-- ==== Sys2Proof/Machine/WordFormats.lean ====
section
/-! DEFINITION. The seven word formats. A word is no command: "all four codes are assigned" to the commands
(`30_encoding.md` R81) and the host cannot write a word (`20_memory.md` R63). The block shows a word at the host's read,
`MemRead(i, 4)` (R62), and that read is the one event in which a word of a given format takes part; so it is the meaning
of a format: the host receives the word, whose fields are the arguments, and the block's state does not change (log
entry 3). How the packer composes the words (`43_packer.md` R198 to R203) is in `Packer.lean`. -/

namespace Sys2Proof.Machine

/-- The host receives a word of format `R0` (R61, R62, R83). -/
def execR0 (int : BitVec 16) (frac : BitVec 12) (s : State) : Host.Outcome State Fault Refusal :=
  receiveWord (encodeR0 int frac) s

/-- The host receives a word of format `R1` (R61, R62, R84). -/
def execR1 (phaseNz presc89 phaseZ : Bit) (mod : BitVec 12) (s : State) : Host.Outcome State Fault Refusal :=
  receiveWord (encodeR1 phaseNz presc89 phaseZ mod) s

/-- The host receives a word of format `R2` (R61, R62, R85). -/
def execR2 (noiseMode : BitVec 2) (muxout : BitVec 3) (refDbl refHalf : Bit) (rCounter : BitVec 10) (dblBuf : Bit)
    (cpIdx : BitVec 4) (fracNz abpNdef pdPol pwrDn cpTri cntRst : Bit) (s : State) :
    Host.Outcome State Fault Refusal :=
  receiveWord
    (encodeR2 noiseMode muxout refDbl refHalf rCounter dblBuf cpIdx fracNz abpNdef pdPol pwrDn cpTri cntRst) s

/-- The host receives a word of format `R3_LEGACY` (R61, R62, R86). -/
def execR3Legacy (csr : Bit) (clkdivMode : BitVec 2) (clkdivVal : BitVec 12) (s : State) :
    Host.Outcome State Fault Refusal :=
  receiveWord (encodeR3Legacy csr clkdivMode clkdivVal) s

/-- The host receives a word of format `R3_FULL` (R61, R62, R86). -/
def execR3Full (bscMode abpIdx chgCancel csr : Bit) (clkdivMode : BitVec 2) (clkdivVal : BitVec 12) (s : State) :
    Host.Outcome State Fault Refusal :=
  receiveWord (encodeR3Full bscMode abpIdx chgCancel csr clkdivMode clkdivVal) s

/-- The host receives a word of format `R4` (R61, R62, R87). -/
def execR4 (fbSel : Bit) (outdivSel : BitVec 3) (bscDiv : BitVec 8) (vcoPd mtld auxSel auxEn : Bit)
    (auxPwr : BitVec 2) (outEn : Bit) (outPwr : BitVec 2) (s : State) : Host.Outcome State Fault Refusal :=
  receiveWord (encodeR4 fbSel outdivSel bscDiv vcoPd mtld auxSel auxEn auxPwr outEn outPwr) s

/-- The host receives a word of format `R5` (R61, R62, R88). -/
def execR5 (ldPin : BitVec 2) (s : State) : Host.Outcome State Fault Refusal := receiveWord (encodeR5 ldPin) s

end Sys2Proof.Machine
end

════════

» **PROMPT**
Repeat the data above. Change nothing.

» **REPLY**
-- ==== Sys2Proof/Machine/WordFormats.lean ====
section
/-! DEFINITION. The seven word formats. A word is no command: "all four codes are assigned" to the commands
(`30_encoding.md` R81) and the host cannot write a word (`20_memory.md` R63). The block shows a word at the host's read,
`MemRead(i, 4)` (R62), and that read is the one event in which a word of a given format takes part; so it is the meaning
of a format: the host receives the word, whose fields are the arguments, and the block's state does not change (log
entry 3). How the packer composes the words (`43_packer.md` R198 to R203) is in `Packer.lean`. -/

namespace Sys2Proof.Machine

/-- The host receives a word of format `R0` (R61, R62, R83). -/
def execR0 (int : BitVec 16) (frac : BitVec 12) (s : State) : Host.Outcome State Fault Refusal :=
  receiveWord (encodeR0 int frac) s

/-- The host receives a word of format `R1` (R61, R62, R84). -/
def execR1 (phaseNz presc89 phaseZ : Bit) (mod : BitVec 12) (s : State) : Host.Outcome State Fault Refusal :=
  receiveWord (encodeR1 phaseNz presc89 phaseZ mod) s

/-- The host receives a word of format `R2` (R61, R62, R85). -/
def execR2 (noiseMode : BitVec 2) (muxout : BitVec 3) (refDbl refHalf : Bit) (rCounter : BitVec 10) (dblBuf : Bit)
    (cpIdx : BitVec 4) (fracNz abpNdef pdPol pwrDn cpTri cntRst : Bit) (s : State) :
    Host.Outcome State Fault Refusal :=
  receiveWord
    (encodeR2 noiseMode muxout refDbl refHalf rCounter dblBuf cpIdx fracNz abpNdef pdPol pwrDn cpTri cntRst) s

/-- The host receives a word of format `R3_LEGACY` (R61, R62, R86). -/
def execR3Legacy (csr : Bit) (clkdivMode : BitVec 2) (clkdivVal : BitVec 12) (s : State) :
    Host.Outcome State Fault Refusal :=
  receiveWord (encodeR3Legacy csr clkdivMode clkdivVal) s

/-- The host receives a word of format `R3_FULL` (R61, R62, R86). -/
def execR3Full (bscMode abpIdx chgCancel csr : Bit) (clkdivMode : BitVec 2) (clkdivVal : BitVec 12) (s : State) :
    Host.Outcome State Fault Refusal :=
  receiveWord (encodeR3Full bscMode abpIdx chgCancel csr clkdivMode clkdivVal) s

/-- The host receives a word of format `R4` (R61, R62, R87). -/
def execR4 (fbSel : Bit) (outdivSel : BitVec 3) (bscDiv : BitVec 8) (vcoPd mtld auxSel auxEn : Bit)
    (auxPwr : BitVec 2) (outEn : Bit) (outPwr : BitVec 2) (s : State) : Host.Outcome State Fault Refusal :=
  receiveWord (encodeR4 fbSel outdivSel bscDiv vcoPd mtld auxSel auxEn auxPwr outEn outPwr) s

/-- The host receives a word of format `R5` (R61, R62, R88). -/
def execR5 (ldPin : BitVec 2) (s : State) : Host.Outcome State Fault Refusal := receiveWord (encodeR5 ldPin) s

end Sys2Proof.Machine
end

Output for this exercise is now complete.